For non-safety-critical topics, the choice of method is freer as long as the result is considered safe enough. Interest in model-based approaches is growing here.

The approach is used across all areas. In the case of electric vehicles, for example, the energy system is modeled and test cases are automatically generated from this. Activity diagrams and state machines are the most popular.

At the beginning of a project, a team of test managers and functional safety managers decide on the choice of method. This decision is documented.

Anything that is not documented has not taken place in the automotive environment.

Christian Schwarzer

New development uses modern methods, passed remains untouched

There is a lot of legacy in the classic combustion world. The software is often older, and according to the principle “never change a running system”, certified, running code is hardly ever touched. Old documentation and old code are dragged along.

New developments look different. The latest methods are used for electric vehicles or highly autonomous driving, where a great deal of model-based work is carried out.

Existing systems are not retroactively given models. The effort would not be worth it, as models created retrospectively would also have to be checked again, without any real added value.

There is a hard cost logic behind this.

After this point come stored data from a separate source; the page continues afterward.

theorem writeAt_of_plain (hw : writable off = true) (l : Lane) (core stream : Nat) (v : Word) (s : State) :
    writeAt l core stream off v s = regWriteGen l core off v s := by
  have hrow : (rowAt off).isSome = true := by
    unfold writable at hw
    split at hw
    · rename_i r hr
      rw [hr]
      rfl
    · exact Bool.noConfusion hw
  have hlisted : ¬ (rowAt off).isNone = true := by rw [← Option.not_isSome, hrow]; decide
  rw [writeAt, if_neg hlisted, hw, when_true, regWriteOp_of_plain h (off_mod_four_of_rowAt hrow)]
end

/-! ### 64-bit pairs, plain registers -/

/-- The low halves of the writable pairs. -/
def lowHalves : List Nat := loPairs.flatMap fun r => (List.range r.2.2).map fun i => r.1 + r.2.1 * i

theorem mem_lowHalves {off : Nat} (h : isLo off = true) : off ∈ lowHalves := by
  unfold isLo at h
  obtain ⟨r, hmem, hr⟩ := List.any_eq_true.mp h
  simp only [Bool.and_eq_true, decide_eq_true_eq, beq_iff_eq] at hr
  obtain ⟨⟨hle, hmod⟩, hlt⟩ := hr
  refine List.mem_flatMap.mpr ⟨r, hmem, List.mem_map.mpr ⟨(off - r.1) / r.2.1, List.mem_range.mpr hlt, ?_⟩⟩
  have hdiv := Nat.div_add_mod (off - r.1) r.2.1
  omega

theorem lowHalf_plain {off : Nat} (h : isLo off = true) :
    actsAlone off = false ∧ writable off = true ∧ off % 4 = 0 ∧ off < 16777216 ∧ regMask off = BitVec.allOnes 32 ∧ laneLocal off = laneLocal (off + 4) ∧ isLo (off + 4) = false := by
  have hall : ∀ o ∈ lowHalves, actsAlone o = false ∧ writable o = true ∧ o % 4 = 0 ∧ o < 16777216 ∧ regMask o = BitVec.allOnes 32 ∧
      laneLocal o = laneLocal (o + 4) ∧ isLo (o + 4) = false := by
    decide +kernel
  exact hall off (mem_lowHalves h)

theorem highHalf_plain {off : Nat} (h : isHi off = true) (h2 : off / 65536 ≠ 2) (h3 : off / 65536 ≠ 3) :
    actsAlone off = false ∧ writable off = true := by
  have hall : ∀ o ∈ lowHalves, (o + 4) / 65536 ≠ 2 → (o + 4) / 65536 ≠ 3 → actsAlone (o + 4) = false ∧ writable (o + 4) = true := by decide +kernel
  unfold isHi at h
  rw [Bool.and_eq_true, decide_eq_true_eq] at h
  obtain ⟨hle, hlo⟩ := h
  obtain ⟨o, rfl⟩ : ∃ o, off = o + 4 := ⟨off - 4, by omega⟩
  exact hall o (mem_lowHalves hlo) h2 h3

theorem isHi_of_block {off : Nat} (hblock : off / 65536 = 3) (hlt : off < 0x30100) (h : off % 64 = 0x18 ∨ off % 64 = 0x30) : isHi off = true := by
  have hall : ∀ i < 64, isHi (0x30000 + 4 * i) = ((4 * i) % 64 == 0x18 || (4 * i) % 64 == 0x30) := by decide +kernel
  obtain ⟨i, rfl⟩ : ∃ i, off = 0x30000 + 4 * i := ⟨(off - 0x30000) / 4, by omega⟩
  rw [hall i (by omega), Bool.or_eq_true, beq_iff_eq, beq_iff_eq]
  omega

theorem plainReg_iff {off : Nat} : plainReg off = true ↔ writable off = true ∧ isLo off = false ∧ isHi off = false ∧
    (ownCommands.any fun r => decide (r.1 ≤ off) && decide (off < r.1 + r.2.1 * r.2.2) && (off - r.1) % r.2.1 == 0) = false := by
  unfold plainReg
  simp only [Bool.and_eq_true, Bool.not_eq_true', and_assoc]

theorem actsAlone_of_plainReg {off : Nat} (h : plainReg off = true) : actsAlone off = false := by
  obtain ⟨-, -, hhi, hown⟩ := plainReg_iff.mp h
  have hne : ∀ x, isHi x = true → (off == x) = false := fun x hx => beq_eq_false_iff_ne.mpr fun e => Bool.noConfusion (hhi.symm.trans (e ▸ hx))
  have htb : (off / 65536 == 3 && decide (off < 0x30100) && (off % 64 == 0x18 || off % 64 == 0x30)) = false := by
    refine Bool.eq_false_iff.mpr fun h => ?_
    simp only [Bool.and_eq_true, Bool.or_eq_true, beq_iff_eq, decide_eq_true_eq] at h
    exact Bool.noConfusion (hhi.symm.trans (isHi_of_block h.1.1 h.1.2 h.2))
  rw [actsAlone, hown, htb, hne _ (by decide +kernel), hne _ (by decide +kernel)]
  rfl

theorem writeAt_of_plainReg {off : Nat} (h : plainReg off = true) (l : Lane) (core stream : Nat) (v : Word) (s : State) :
    writeAt l core stream off v s = if boundaryOf off = .live then setReg (regKey l off) v s else shadowWrite (regKey l off) (v &&& regMask off) s := by
  obtain ⟨hw, hlo, hhi, -⟩ := plainReg_iff.mp h
  rw [writeAt_of_plain (actsAlone_of_plainReg h) hw, regWriteGen, hlo, hhi]
  rfl

/-! ### Keys and commands -/

theorem off_lt_of_accessOk {s : State} {l : Lane} {core off : Nat} (h : s.accessOk l core off = true) : off < 0x111000 := by
  unfold State.accessOk at h
  simp only [Bool.and_eq_true, decide_eq_true_eq] at h
  exact h.1.2

theorem regKey_mod (l : Lane) {off : Nat} (h : off < 16777216) : regKey l off % 16777216 = off := by
  unfold regKey laneKey
  split
  · rw [Nat.mul_add_mod_self_right, Nat.mod_eq_of_lt h]
  · exact Nat.mod_eq_of_lt h

theorem regMask_regKey (l : Lane) (off : Nat) : regMask (regKey l off) = regMask off := by
  unfold regKey
  split
  · exact regMask_laneKey l off
  · rfl

theorem exec_shadowedWrite {s : State} {l : Lane} {off : Nat} (v : Word) (hok : s.accessOk l 0 off = true) (hp : plainReg off = true)
    (hb : boundaryOf off ≠ .live) : exec (.shadowedWrite l off v) s = .next (shadowWrite (regKey l off) (v &&& regMask off) s) := by
  have hlive : (boundaryOf off != .live) = true := bne_iff_ne.mpr hb
  change execShadowedWrite l off v s = _
  rw [execShadowedWrite, hok, hlive, Bool.true_or, Bool.true_or, Bool.and_self, when_true, writeAt_of_plainReg hp, if_neg hb]
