-- ==== Sys2Proof/Machine/Queries.lean ====
section
/-! DEFINITION. FETCH, the status queries and the reads (R17, R18, R27, R129, R130, R164, R168, R174). Only FETCH changes
any state of the owning blocks. -/

namespace Sys2Proof.Machine

/-- FETCH (R168): up to four of the oldest events leave the queue, the flag is read and cleared. -/
def fetchReply (p : Port) (s : State) : Reply :=
  let r := s.port p
  let events := r.queue.take Config.fetchSize
  ⟨s.modPort p fun r => { r with queue := r.queue.drop Config.fetchSize, overflow := false }, .ok,
    byteOf events.length :: yesCode r.overflow :: events.flatMap eventBytes⟩

def execFetch (p : Port) (tag : Byte) (s : State) : Result :=
  .next (request .fetch p tag [] (fetchReply p) s)

/-- The runtime record in LINE_STATUS (R18, R188). -/
def runtimeBytes (x : Line) : List Byte :=
  [supervisionCode x.supervision, yesCode x.parked, ownerCode x.owner, x.serial, driveByte x.drive]

/-- The place of a line's job in the arrival list, 0 for the head (R72). -/
def State.arrivalPosition (s : State) (l : Fin 32) : Nat := s.jobs.findIdx fun j => j.line == l

/-- The LINE_STATUS payload (R18, R72, R115, R188): 39 bytes. -/
def lineStatusPayload (s : State) (l : Fin 32) : List Byte :=
  lineBytes (s.line l).desc ++ runtimeBytes (s.line l) ++ jobSummary (s.job? l) (s.arrivalPosition l) ++
    revertSummary (s.revert? l)

def lineStatusReply (line : Byte) (s : State) : Reply :=
  match argLine line with
  | none => refuse s .badArgument
  | some l => ⟨s, .ok, lineStatusPayload s l⟩

def execLineStatus (p : Port) (tag line : Byte) (s : State) : Result :=
  .next (request .lineStatus p tag [line] (lineStatusReply line) s)

/-- The FEED_STATUS payload (R130, R188): 16 bytes. -/
def feedStatusPayload (s : State) (f : Feed) : List Byte :=
  let x := s.feed f
  [feedCode f, feedStateCode x.state, yesCode x.latch, yesCode x.forcedLoss] ++ wordBytes (s.peak f) ++
    wordBytes x.capacity ++ wordBytes (s.effectiveCapacity f) ++ burstMarkBytes x.lastBurst ++ [yesCode x.frozen]

def feedStatusReply (feed : Byte) (s : State) : Reply :=
  match argFeed feed with
  | none => refuse s .badArgument
  | some f => ⟨s, .ok, feedStatusPayload s f⟩

def execFeedStatus (p : Port) (tag feed : Byte) (s : State) : Result :=
  .next (request .feedStatus p tag [feed] (feedStatusReply feed) s)

/-- The PORT_STATUS payload (R164, R188): 8 bytes. -/
def portStatusPayload (s : State) (p : Port) : List Byte :=
  [serviceCode s.serviceA, serviceCode s.serviceB, levelCode s.battery.level, referenceCode s.reference.state,
   yesCode (s.port p).overflow, byteOf (s.port p).queue.length, causeByte s.causes, sourceCode s.source]

def portStatusReply (p : Port) (s : State) : Reply := ⟨s, .ok, portStatusPayload s p⟩

def execPortStatus (p : Port) (tag : Byte) (s : State) : Result :=
  .next (request .portStatus p tag [] (portStatusReply p) s)

/-- READ_LINE (R17). -/
def readLineReply (line : Byte) (s : State) : Reply :=
  match argLine line with
  | none => refuse s .badArgument
  | some l => ⟨s, .ok, lineBytes (s.line l).desc⟩

def execReadLine (p : Port) (tag line : Byte) (s : State) : Result :=
  .next (request .readLine p tag [line] (readLineReply line) s)

/-- The pool index and the station record, as READ_STATION and WRITE_STATION return them (R188). -/
def stationPayload (s : State) (i : Fin 192) : List Byte := byteOf i.val :: stationBytes (s.station i)

/-- READ_STATION (R17): a party at or above the line's count has no station (R4). -/
def readStationReply (line party : Byte) (s : State) : Reply :=
  match argLine line, argParty party with
  | some l, some y =>
    match stationIndex (s.line l).desc y with
    | none => refuse s .badArgument
    | some i => ⟨s, .ok, stationPayload s i⟩
  | _, _ => refuse s .badArgument

def execReadStation (p : Port) (tag line party : Byte) (s : State) : Result :=
  .next (request .readStation p tag [line, party] (readStationReply line party) s)

/-- READ_PATTERN (R27). -/
def readPatternReply (pattern : Byte) (s : State) : Reply :=
  match argPattern pattern with
  | none => refuse s .badArgument
  | some k => ⟨s, .ok, patternBytes (s.pattern k)⟩

def execReadPattern (p : Port) (tag pattern : Byte) (s : State) : Result :=
  .next (request .readPattern p tag [pattern] (readPatternReply pattern) s)

/-- READ_FEED (R129). -/
def readFeedReply (feed : Byte) (s : State) : Reply :=
  match argFeed feed with
  | none => refuse s .badArgument
  | some f => ⟨s, .ok, feedBytes f (s.feed f)⟩

def execReadFeed (p : Port) (tag feed : Byte) (s : State) : Result :=
  .next (request .readFeed p tag [feed] (readFeedReply feed) s)

/-- READ_FAULT (R174). -/
def readFaultReply (s : State) : Reply := ⟨s, .ok, faultBytes s.faultRecord s.missed⟩

def execReadFault (p : Port) (tag : Byte) (s : State) : Result :=
  .next (request .readFault p tag [] readFaultReply s)

end Sys2Proof.Machine
end

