-- ==== Sys2Proof/Machine/Maintenance.lean ====
section
/-! DEFINITION. The maintenance requests: RESET_LINE (R19), SAVE (R182), RESET (R186), CLEAR_FAULT (R175),
CLEAR_FEED_FAULT (R126), FORCE_SENSE_LOSS (R127), CLEAR_CAUSE (R179). -/

namespace Sys2Proof.Machine

/-! ### RESET_LINE -/

/-- Steps 4 to 6 of RESET_LINE: unbound, not parked, drive NONE, a FAULTED line ENABLED (R19). -/
def clearedLine (x : Line) : Line :=
  { x with
    owner := none, parked := false, drive := none
    desc := { x.desc with admin := if x.desc.admin = .faulted then .enabled else x.desc.admin } }

/-- Step 7 of RESET_LINE: supervision restarts on an ENABLED line (R19). -/
def State.restartIfEnabled (s : State) (l : Fin 32) : State :=
  if (s.line l).desc.admin = .enabled then s.restartLine l else s

/-- RESET_LINE's steps in order, the placement pass last (R19, R54). -/
def State.resetLine (s : State) (l : Fin 32) : State :=
  let a := if s.hasJob l || s.hasRevert l then s.endCall l .lineReset false else s
  let b := (a.abandonIfOutstanding l).modLine l clearedLine
  (b.restartIfEnabled l).passIf (s.holdsReservation l)

/-- The RESET_LINE payload: former owner, job ended, revert ended, former admin state (R19, log 16). -/
def resetLinePayload (s : State) (l : Fin 32) : List Byte :=
  [ownerCode (s.line l).owner, yesCode (s.hasJob l), yesCode (s.hasRevert l), adminCode (s.line l).desc.admin]

def resetLineReply (line : Byte) (s : State) : Reply :=
  match argLine line with
  | none => refuse s .badArgument
  | some l => ⟨s.resetLine l, .ok, resetLinePayload s l⟩

def execResetLine (p : Port) (tag line : Byte) (s : State) : Result :=
  .next (request .resetLine p tag [line] (resetLineReply line) s)

/-! ### SAVE -/

/-- The signature cleared; a cleared byte is 00 (R183, log 14). -/
def clearedSignature : List Host.Cell := [(0, 0), (1, 0)]

/-- SAVE (R163, R182): the contents are fixed, the clearing of the signature starts, the answer is ACCEPTED. The memory
is shown with its signature cleared from here on (log 14). -/
def saveReply (s : State) : Reply :=
  if s.saving = true then refuse s .saveBusy
  else
    ⟨{ s with save := some ⟨s.imageBytes, s.image⟩, image := Memory.writeAll s.image clearedSignature }, .accepted, []⟩

def execSave (p : Port) (tag : Byte) (s : State) : Result :=
  .next (request .save p tag [] saveReply s)

/-! ### RESET -/

/-- RESET (R163, R186): answered OK; the commanded reset is to follow the last byte of the response. -/
def resetReply (s : State) : Reply := ⟨{ s with resetStage := .answered }, .ok, []⟩

def execReset (p : Port) (tag : Byte) (s : State) : Result :=
  .next (request .reset p tag [] resetReply s)

/-! ### The clears and the forced loss -/

/-- CLEAR_FAULT (R175): the record and the set are emptied and returned as they stood. -/
def clearFaultReply (s : State) : Reply :=
  ⟨{ s with faultRecord := none, missed := .empty }, .ok, faultBytes s.faultRecord s.missed⟩

def execClearFault (p : Port) (tag : Byte) (s : State) : Result :=
  .next (request .clearFault p tag [] clearFaultReply s)

/-- CLEAR_FEED_FAULT (R126): the latch is cleared and the last-burst record unfrozen; the answer gives the state and
the latch found. -/
def clearFeedFaultReply (feed : Byte) (s : State) : Reply :=
  match argFeed feed with
  | none => refuse s .badArgument
  | some f =>
    ⟨s.modFeed f fun x => { x with latch := false, frozen := false }, .ok,
      [feedStateCode (s.feed f).state, yesCode (s.feed f).latch]⟩

def execClearFeedFault (p : Port) (tag feed : Byte) (s : State) : Result :=
  .next (request .clearFeedFault p tag [feed] (clearFeedFaultReply feed) s)

/-- FORCE_SENSE_LOSS (R127): the flag is set or cleared; the answer gives the flag and the state. -/
def forceSenseLossReply (feed value : Byte) (s : State) : Reply :=
  match argFeed feed, argYes value with
  | some f, some v =>
    ⟨s.modFeed f fun x => { x with forcedLoss := v }, .ok, [yesCode v, feedStateCode (s.feed f).state]⟩
  | _, _ => refuse s .badArgument

def execForceSenseLoss (p : Port) (tag feed value : Byte) (s : State) : Result :=
  .next (request .forceSenseLoss p tag [feed, value] (forceSenseLossReply feed value) s)

/-- CLEAR_CAUSE (R179): the set is emptied and returned as it stood. -/
def clearCauseReply (s : State) : Reply := ⟨{ s with causes := .empty }, .ok, [causeByte s.causes]⟩

def execClearCause (p : Port) (tag : Byte) (s : State) : Result :=
  .next (request .clearCause p tag [] clearCauseReply s)

end Sys2Proof.Machine
end

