-- ==== Sys2Proof/Certificates/Slice0/Obligations.lean ====
section
/-! DEFINITION. The statements for the provers. Each is said of `exec` and `step`; the bytes, events and tables stand in
the statements as the manual gives them. -/

open Sys2Proof Sys2Proof.Machine

/-! ### The step, the link and the answer -/

/-- A step takes the command at the front of the queue, with the rest left waiting; with none waiting the part idles
(log 21). -/
def Obligations.StepTakesFrontCommand : Prop :=
  (∀ (s : State) (c : Instr) (rest : List Instr),
    step { s with pending := c :: rest } = exec c { s with pending := rest }) ∧
  ∀ s : State, s.pending = [] → step s = .next s

/-- The body of every request decodes to that request, and what a body decodes to has that body (R161, R187). -/
def Obligations.RequestBodiesRoundTrip : Prop :=
  (∀ (c : Instr) (p : Port) (body : List Byte),
    c.wf = true → encodeBody c = some (p, body) → decodeBody p body = some c) ∧
  ∀ (c : Instr) (p : Port) (body : List Byte), decodeBody p body = some c → encodeBody c = some (p, body)

/-- A whole frame, received byte by byte in HUNT, puts its body in the empty receive buffer when its two check bytes
are the check of R158, and is discarded silently otherwise; behind a buffer that holds a frame even a good one is
discarded. The receiver is back in HUNT either way. Every response goes out in a frame that carries the same check
(R157, R158, R160). -/
def Obligations.FrameIsReceivedByItsCheck : Prop :=
  (∀ (s : State) (p : Port) (body : List Byte) (high low : Byte),
     s.phase ≠ .hold → (s.port p).receiver.state = .hunt →
     2 ≤ body.length → body.length ≤ 56 →
     ∃ t, takeAll ((0xA5 :: BitVec.ofNat 8 body.length :: body ++ [high, low]).map
           fun b => .linkByteReceived p b true) s = .next t ∧
       SameButPorts s t ∧ (∀ q, q ≠ p → t.port q = s.port q) ∧ (t.port p).receiver.state = .hunt ∧
       (t.port p).queue = (s.port p).queue ∧ (t.port p).overflow = (s.port p).overflow ∧
       (t.port p).response = (s.port p).response ∧
       (t.port p).buffer =
         match (s.port p).buffer with
         | some f => some f
         | none =>
           if high ++ low = frameCheck (BitVec.ofNat 8 body.length :: body) then some ⟨body, false⟩ else none) ∧
  ∀ (s : State) (p : Port) (body : List Byte), (s.port p).response = some body → body.length ≤ 255 →
    ∃ high low : Byte,
      s.transmitted p = 0xA5 :: BitVec.ofNat 8 body.length :: body ++ [high, low] ∧
      high ++ low = frameCheck (BitVec.ofNat 8 body.length :: body)

/-- What one byte does to a receiver outside HOLD (R157): a low stop bit sends it to HUNT; in HUNT a SYNC begins a frame
and any other byte is discarded; LENGTH takes 2 to 56 and discards the frame for any other value. A byte gap within a frame
discards the partial frame, and nothing happens in HUNT (R159). The last byte of a response empties the receive buffer, and
after Port M's answer to RESET the commanded reset is due (R160, R163).
What the receiver's other fields hold in HUNT is log 25, when the reset takes effect log 20. -/
def Obligations.ReceiverTakesBytesAndGaps : Prop :=
  (∀ (s : State) (p : Port) (b : Byte), s.phase ≠ .hold →
     (exec (.linkByteReceived p b false) s = .next (s.modPort p fun r => { r with receiver := .reset })) ∧
     ((s.port p).receiver.state = .hunt →
       exec (.linkByteReceived p b true) s = .next (s.modPort p fun r =>
         { r with receiver := if b = 0xA5 then { Receiver.reset with state := .length } else .reset })) ∧
     ((s.port p).receiver.state = .length →
       exec (.linkByteReceived p b true) s = .next (s.modPort p fun r =>
         { r with receiver :=
             if 2 ≤ b.toNat ∧ b.toNat ≤ 56 then { Receiver.reset with state := .body, len := b.toNat } else .reset }))) ∧
  (∀ (s : State) (p : Port), s.phase ≠ .hold →
    exec (.byteGapTimeout p) s =
      .next (if (s.port p).receiver.state = .hunt then s else s.modPort p fun r => { r with receiver := .reset })) ∧
  ∀ (s : State) (p : Port) (x : List Byte), (s.port p).response = some x →
    ∃ t, exec (.responseSent p) s = .next t ∧
      t = { s with ports := t.ports, resetStage := t.resetStage } ∧
      t.port p = { s.port p with buffer := none, response := none } ∧ (∀ q, q ≠ p → t.port q = s.port q) ∧
      t.resetStage = if p = .m ∧ s.resetStage = .answered then .due else s.resetStage

/-- In RUN every request is answered exactly once, on its own port, with its TAG, its KIND with the top bit set and a
status; only an OK answer carries a payload, every body fits a frame, and a refused request changes nothing else
(R161, R162). A request whose own frame the link has already placed in the receive buffer, untaken, is done just as one
that finds the buffer empty (R160).
That a request command stands for a whole frame is log 4. -/
def Obligations.EveryRequestIsAnswered : Prop :=
  ∀ (s : State) (c : Instr) (p : Port) (tag kind : Byte) (args : List Byte),
    c.wf = true → encodeBody c = some (p, tag :: kind :: args) → s.phase = .run →
    ((s.port p).buffer = none ∨ (s.port p).buffer = some ⟨tag :: kind :: args, false⟩) →
    ∃ (t : State) (st : Status) (payload : List Byte),
      exec c s = .next t ∧ exec c (s.modPort p fun r => { r with buffer := none }) = .next t ∧
      Sends s t p (tag :: kind :: args) (tag :: (kind ||| 0x80) :: statusCode st :: payload) ∧
      payload.length ≤ 53 ∧ (st ≠ .ok → payload = []) ∧
      (st ≠ .ok → st ≠ .accepted → SameButPorts s t ∧ QueuesSame s t)

/-- In HOLD no request is received, in LOAD every one is answered NOT_READY, its own untaken frame in the buffer included, and
one that finds another frame in the receive buffer is discarded silently (R160, R161, R178, R180). In RUN a frame whose KIND names no request, or whose argument
length is wrong, is answered BAD_REQUEST (R161 step 2). Nothing else changes.
That a request command stands for a whole frame is log 4. -/
def Obligations.RequestsThatAreNotDone : Prop :=
  (∀ (s : State) (c : Instr) (p : Port) (tag kind : Byte) (args : List Byte),
     c.wf = true → encodeBody c = some (p, tag :: kind :: args) →
     (s.phase = .load → ((s.port p).buffer = none ∨ (s.port p).buffer = some ⟨tag :: kind :: args, false⟩) →
       Refuses c s p tag kind args 0x02) ∧
     (s.phase = .hold → exec c s = .next s)) ∧
  (∀ (s : State) (c : Instr) (p : Port) (body : List Byte) (f : Frame),
     c.wf = true → encodeBody c = some (p, body) → (s.port p).buffer = some f → (f.taken = true ∨ f.body ≠ body) →
     exec c s = .next s) ∧
  ∀ (s : State) (p : Port) (tag kind : Byte) (args : List Byte),
    namesNoRequest kind args = true → Ready s p → Refuses (.badRequest p tag kind args) s p tag kind args 0x03

/-- Port control refuses NOT_PERMITTED by the permission table, then NOT_IN_SERVICE to a plane out of service unless the
request is OPEN or a status query; a refused request changes no state (R144, with the table of R145 written out). One form
stands apart: a REVERT on a line that the TAKEOVER moved away, which R97 gives (log 31; `RevertReservesAJob` says it). -/
def Obligations.PortControlRefuses : Prop :=
  ∀ (s : State) (c : Instr) (p : Port) (tag : Byte) (args : List Byte) (k : Kind),
    c.wf = true → encodeBody c = some (p, tag :: k.code :: args) → (∀ x y z, c ≠ .badRequest p x y z) → Ready s p →
    let planesOnly : List Kind :=
      [.openPlane, .closePlane, .claim, .takeover, .revert, .cancelRevert, .promote]
    let deskOnly : List Kind :=
      [.writePattern, .writeFeed, .resetLine, .setPolicy, .save, .reset, .clearFault, .clearFeedFault, .forceSenseLoss,
       .clearCause]
    let outside := (p = .m ∧ k ∈ planesOnly) ∨ (p ≠ .m ∧ k ∈ deskOnly)
    (outside → Refuses c s p tag k.code args 0x05) ∧
    (¬outside → s.inService p = false → k ∉ [.openPlane, .lineStatus, .feedStatus, .portStatus] →
      (k = .revert → ∀ l : Fin 32, args.head? = some (BitVec.ofNat 8 l.val) → ¬MovedAway s p l) →
      Refuses c s p tag k.code args 0x06)

/-! ### Planes and binding -/

/-- OPEN puts the plane in service with a queue that holds ORIGINATION for each outstanding origination, in line order,
and nothing else; the payload counts them and the plane's bound lines; the other ports and every other record are as
they were (R146). An origination is outstanding as `OriginationStands` spells it out (logs 10 and 30). The mark of a plane
that was taken over ends (log 31). -/
def Obligations.OpenGivesAFreshView : Prop :=
  ∀ (s : State) (p : Port) (tag : Byte) (waiting : List (Fin 32)), p ≠ .m → Ready s p →
    waiting.Pairwise (· < ·) → (∀ l, l ∈ waiting ↔ OriginationStands s l) →
    ∃ t, exec (.openPlane p tag) s = .next t ∧
      t = { s with ports := t.ports, serviceA := t.serviceA, serviceB := t.serviceB, takenOver := t.takenOver } ∧
      t.takenOver = s.takenOver.filter (fun x => x.plane != p) ∧
      t.inService p = true ∧ (∀ q, q ≠ p → t.inService q = s.inService q ∧ t.port q = s.port q) ∧
      (t.port p).queue = waiting.map (fun l =>
        { kind := .origination, line := some l, party := none, detail := 0, serial := some (s.line l).serial,
          stamp := s.stamp }) ∧
      (t.port p).overflow = false ∧
      Sends s t p [tag, 0x01]
        [tag, 0x81, 0x00, BitVec.ofNat 8 waiting.length,
         BitVec.ofNat 8 (allLines.filter fun l => (s.line l).owner == some p).length]

/-- CLOSE is refused HAS_BINDINGS while the plane owns a line; otherwise the plane goes out of service with an empty queue
and a clear flag, and nothing else changes (R148). -/
def Obligations.CloseLeavesService : Prop :=
  ∀ (s : State) (p : Port) (tag : Byte), p ≠ .m → Ready s p → s.inService p = true →
    ((∃ l, (s.line l).owner = some p) → Refuses (.closePlane p tag) s p tag 0x02 [] 0x19) ∧
    ((∀ l, (s.line l).owner ≠ some p) →
      ∃ t, exec (.closePlane p tag) s = .next t ∧
        t = { s with ports := t.ports, serviceA := t.serviceA, serviceB := t.serviceB } ∧
        t.inService p = false ∧ (∀ q, q ≠ p → t.inService q = s.inService q ∧ t.port q = s.port q) ∧
        (t.port p).queue = [] ∧ (t.port p).overflow = false ∧ Sends s t p [tag, 0x02] [tag, 0x82, 0x00])

/-- CLAIM's five checks in order, the binding of an unbound line with an origination, and the repeated claim (R150,
R151). A line whose on-hook finding waits is met off-hook (R86, log 30). -/
def Obligations.ClaimChecksAndBinds : Prop :=
  ∀ (s : State) (p : Port) (tag line serial : Byte), p ≠ .m → Ready s p → s.inService p = true →
    (32 ≤ line.toNat → Refuses (.claim p tag line serial) s p tag 0x03 [line, serial] 0x04) ∧
    ∀ l : Fin 32, l.val = line.toNat →
      (serial ≠ (s.line l).serial → Refuses (.claim p tag line serial) s p tag 0x03 [line, serial] 0x0B) ∧
      (serial = (s.line l).serial →
        (¬MetOffHook s l →
          Refuses (.claim p tag line serial) s p tag 0x03 [line, serial] 0x0B) ∧
        (MetOffHook s l →
          (∀ q, (s.line l).owner = some q → q ≠ p →
            Refuses (.claim p tag line serial) s p tag 0x03 [line, serial] 0x0A) ∧
          ((s.line l).owner = none → (s.line l).parked = true ∨ (s.line l).desc.admin ≠ .enabled →
            Refuses (.claim p tag line serial) s p tag 0x03 [line, serial] 0x0B) ∧
          ((s.line l).owner = some p →
            ∃ t, exec (.claim p tag line serial) s = .next t ∧ SameButPorts s t ∧
              Answers s t p [tag, 0x03, line, serial] [tag, 0x83, 0x00, line, serial, portCode p]) ∧
          ((s.line l).owner = none → (s.line l).parked = false → (s.line l).desc.admin = .enabled →
            ∃ t, exec (.claim p tag line serial) s = .next t ∧ t = { s with ports := t.ports, lines := t.lines } ∧
              t.line l = { s.line l with owner := some p } ∧ OtherLinesSame s t l ∧
              Answers s t p [tag, 0x03, line, serial] [tag, 0x83, 0x00, line, serial, portCode p])))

If a subsystem moves up a risk level, the entire development process becomes roughly two to three times more expensive. An airbag is at the highest level, ASIL D. Such factors multiply over the levels, which is why functioning systems are deliberately no longer touched.

Why test automation is indispensable in the automotive industry

The diversity of variants forces automation. A configured new car with its combination of headlights, interior lights and options often only exists once in the world.

In tester terms, each of these combinations would have to be tested. In practice, this is impossible, which is why there is massive automation. This is easy to implement at unit and code level.

At higher levels, test benches with real hardware are created that simulate the later environment of a control unit as accurately as possible. Here too, the aim is to automate almost all test cases. Up to 20 test benches run day and night, supplemented by purchased server capacity for the software.

Manual testing is mainly carried out at the very top of the vehicle, for example for driving dynamics. Automation removes the human factor from repetitions and regression testing and at the same time makes the work more varied because the focus is on automation and new features.

What the automotive tester certification teaches

The Automotive Tester course usually lasts two days and teaches the terms and standards that testers need in the industry. It was set up with the participation of the German Testing Board.

The focus is on three standards. Automotive SPICE describes the process landscape: which documents are created, who is involved and where, as well as the testing and review processes.

The second block is functional safety, i.e. dealing with systems in which a software error could injure someone, viewed from the tester’s perspective. The third standard is AUTOSAR, the communication layer in the vehicle. You can think of it like a Lego board, with software blocks at the top and hardware blocks at the bottom that remain replaceable.

Foundation level is mandatory for the exam. In terms of content, however, the topics are mostly new. If you come from a testing environment and are not aiming for certification, you can also attend the course without Foundation Level. For all newcomers, the Foundation Level provides a useful foundation of methods and concepts.